Normalized frequency spectrums, stress-time curve, AE event number and energy of α-Mg phase class and LPSO phase class diveded by SVM are shown in Fig. 7 and Fig. 8. Differences could be found at 650 kHz and 900 kHz. The SVM model could distinguish AE signal source with high accuracies as shown in Table 1. In Mg₉₇Zn₁Y₂ alloy, the number of AE events of α-Mg phase class was higher than that of LPSO phase class, which could be the evidence of more active deformations in α-Mg phase. Both classes shared a similar trend during the compressing process. In Mg₈₉Zn₄Y₇ alloy, due to a higher volume fraction of the LPSO phase, the number of AE event of LPSO phase class was almost equal to that of α-Mg phase.
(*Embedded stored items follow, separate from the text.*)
/-- Moves the segment at (row, off) of copy `cid` (R365). -/
def moveSeg (s : State) (cid : Nat) (k : Copy) (row off : Nat) : State × Moved :=
  let n := segLen k row off
  let heldFor := fun (s : State) (l : Nat) => s.lineHeld l && !(k.owned.contains l)
  match s.segXlate k row off with
  | (.error (0, _, _), _) => (s, .later)
  | (.error (c, l, a), s1) => (s1, .fault c l a)
  | (.ok ((t, p), (t', p')), s1) =>
    let srcLines := if k.src.kind = 0 && t = 0 then linesOf p n else []
    let dl := dstLines k t' p' n
    let ahead := (k.src.kind == 0 && s1.peerWriteAhead k t p n) || (k.dst.kind == 0 && s1.peerWriteAhead k t' p' n)
    if (srcLines ++ dl).any (heldFor s1) || ahead then (s, .later)
    else
      let s2 := srcLines.foldl (fun s l => match k.bid with
        | some b => s.settleFar b l
        | none => s.applyAllFar l) s1
      let r := if k.src.kind = 0 then s2.cpeBytes t p n
        else s2.cpeScratch (k.src.bids.headD 0) (sideAt k.src row off) n
      let s3 := r.2.foldl logError s2
      let w := s3.putSide k row off t' p' r.1
      let s4 := if !r.2.isEmpty || w.2 then k.bid.toList.foldl asyncError w.1 else w.1
      let s5 := s4.giveLines cid dl
      let s6 := match k.bar with
        | some b =>
          (s5.alive (chargedBlocks k)).foldl (fun (s : State) x => s.charge x b ((k.bid.map s.rankOf).getD 0) (-(n : Int))) s5
        | none => s5
      let part := if k.dst.kind = 3 then (scaleWords k off r.1).2 else []
      (match s6.copy cid with
        | some k' => s6.setCopy cid { k' with part }
        | none => s6, .done)

/-- The copy has delivered its last byte: it is over. -/
def closeCopy (s : State) (cid : Nat) : State :=
  match s.copy cid with
  | some k => if k.nrow ≤ k.row && k.fix.isEmpty then s.dropCopyOf cid else s
  | none => s

/-- The fault record of a segment: its VA is the segment's first source byte (R455); a scratchpad source has none, so the
destination's is given. -/
def copyFault (s : State) (cid : Nat) (k : Copy) (row off cause level acc : Nat) : State :=
  let va := if k.src.kind = 0 then sideAt k.src row off else sideAt k.dst row off
  let no := match k.bid with
    | some b => (s.blk b).no
    | none => 0
  s.postFault { va, cause, source := if k.bid.isSome then 2 else 5, access := acc, level, ctx := k.ctx, block := no,
                card := s.cardField k.card, pcore := k.core, group := k.gid % 32, slot := k.slot, party := .copy cid }
/-- The record is that of the segment at (row, off). -/
def segRecord (cid : Nat) (k : Copy) (r : FaultRec) (x : Nat × Nat) : Bool :=
  r.party == .copy cid && (r.va == sideAt k.src x.1 x.2 || r.va == sideAt k.dst x.1 x.2)
/-- No record of the segment is open any more. -/
def closeRecord (s : State) (cid : Nat) (k : Copy) (row off : Nat) : State :=
  { s with flt := { s.flt with open_ := s.flt.open_.filter fun r => !segRecord cid k r (row, off) } }
/-- The place of segment `i` of a range. -/
def segOf (k : Copy) (f : FixRange) : Nat → Nat × Nat
  | 0 => (f.row, f.off)
  | i + 1 => segNext k (segOf k f i).1 (segOf k f i).2
/-- The ranges that a resolved fault covers are replayed from their first segment on (R194). -/
def dueRanges (s : State) (cid : Nat) (r : FaultRec) : State :=
  match s.copy cid with
  | none => s
  | some k =>
    let hit := fun (f : FixRange) => (List.range f.count).any fun i => segRecord cid k r (segOf k f i)
    s.setCopy cid { k with fix := k.fix.map fun f => if hit f then { f with due := some 0 } else f }
/-- The segment that is replayed next: the range's index, and the segment's in it. One inside a range leaves two ranges, and
waits while the list has six. -/
def fixNext (k : Copy) : Option (Nat × Nat) :=
  k.fix.zipIdx.findSome? fun x => match x.1.due with
    | some i => if i != 0 && i + 1 != x.1.count && 6 ≤ k.fix.length then none else some (x.2, i)
    | none => none
/-- A range without its segment `i`: what is before it has faulted again, what is behind it is still to be replayed. -/
def cutRange (k : Copy) (f : FixRange) (i : Nat) : List FixRange :=
  let n := segOf k f (i + 1)
  [{ f with count := i, due := none },
   { f with first := f.first + i + 1, count := f.count - i - 1, row := n.1, off := n.2, due := some 0 }].filter
    fun g => g.count != 0

end State

/-- The next segment of a copy is started: delivered, or put on the fix-up list (R194). -/
def execSegmentDelivery (cid : Nat) (s : State) : Res :=
  .next (match s.copy cid with
    | none => s
    | some k =>
      if k.withdrawn || k.nrow ≤ k.row then s
      else
        let (row, off) := (k.row, k.off)
        let n := segNext k row off
        match s.moveSeg cid k row off with
        | (s1, .done) =>
          (match s1.copy cid with
          | some k1 => (s1.setCopy cid { k1 with next := k.next + 1, row := n.1, off := n.2 }).closeCopy cid
          | none => s1)
        | (s1, .later) => s1
        | (s1, .fault c l a) =>
          let adjacent := match k.fix.getLast? with
            | some f => f.first + f.count == k.next && f.due.isNone
            | none => false
          if !adjacent && 6 ≤ k.fix.length then s
          else
            -- the lines that the segment took at issue are given up (R144)
            let len := segLen k row off
            let dl := match s1.translate (copyCore k) k.ctx (sideAt k.dst row off) .write with
              | (.ok t p, _) => dstLines k t p len
              | (.fault _ _, _) => []
            let s2 := (s1.giveLines cid (dl.filter k.owned.contains)).copyFault cid k row off c l a
            let fix := if adjacent then k.fix.dropLast ++ (k.fix.getLast?.toList.map fun f => { f with count := f.count + 1 })
              else k.fix ++ [{ first := k.next, count := 1, row, off, since := s.clock }]
            match s2.copy cid with
            | some k2 => s2.setCopy cid { k2 with next := k.next + 1, row := n.1, off := n.2, fix }
            | none => s2)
AE event of LPSO phase class kept generating in the whole strain hardening process while AE event of α-Mg phase only activated at the first half of the hardening process.

Fig. 7

(a) Normalized frequency spectrum centers of the Mg phase class and LPSO phase class divided by SVM. Stress-time curve and AE behaviors of (b) Mg₉₇Zn₁Y₂ alloy and (c) Mg₈₉Zn₄Y₇ alloy.

Fig. 8

Specific period of stress-time curve and AE behaviors of the Mg phase class and LPSO phase class of (a) Mg₉₇Zn₁Y₂ alloy and (b) Mg₈₉Zn₄Y₇ alloy.

Table 1 Accuracy of the SVM model.

The mixed composition of α-Mg phase and LPSO phase greatly improves the strength and elongation of the Mg₉₇Zn₁Y₂ alloy and Mg₈₉Zn₄Y₇ alloy. In addition, the different volume fraction of LPSO phase lead to significant differences in the stress-time curve. In the aspect of AE, curves of AE event number and time of pure magnesium and Mg₉₇Zn₁Y₂ alloy show similar trends. Conversely, AE signals of Mg₈₉Zn₄Y₇ alloy behave differently from that of DS LPSO alloy even if Mg₈₉Zn₄Y₇ alloy was composed by 85% of LPSO phase, which is assumed to be caused by the difference in microstructure.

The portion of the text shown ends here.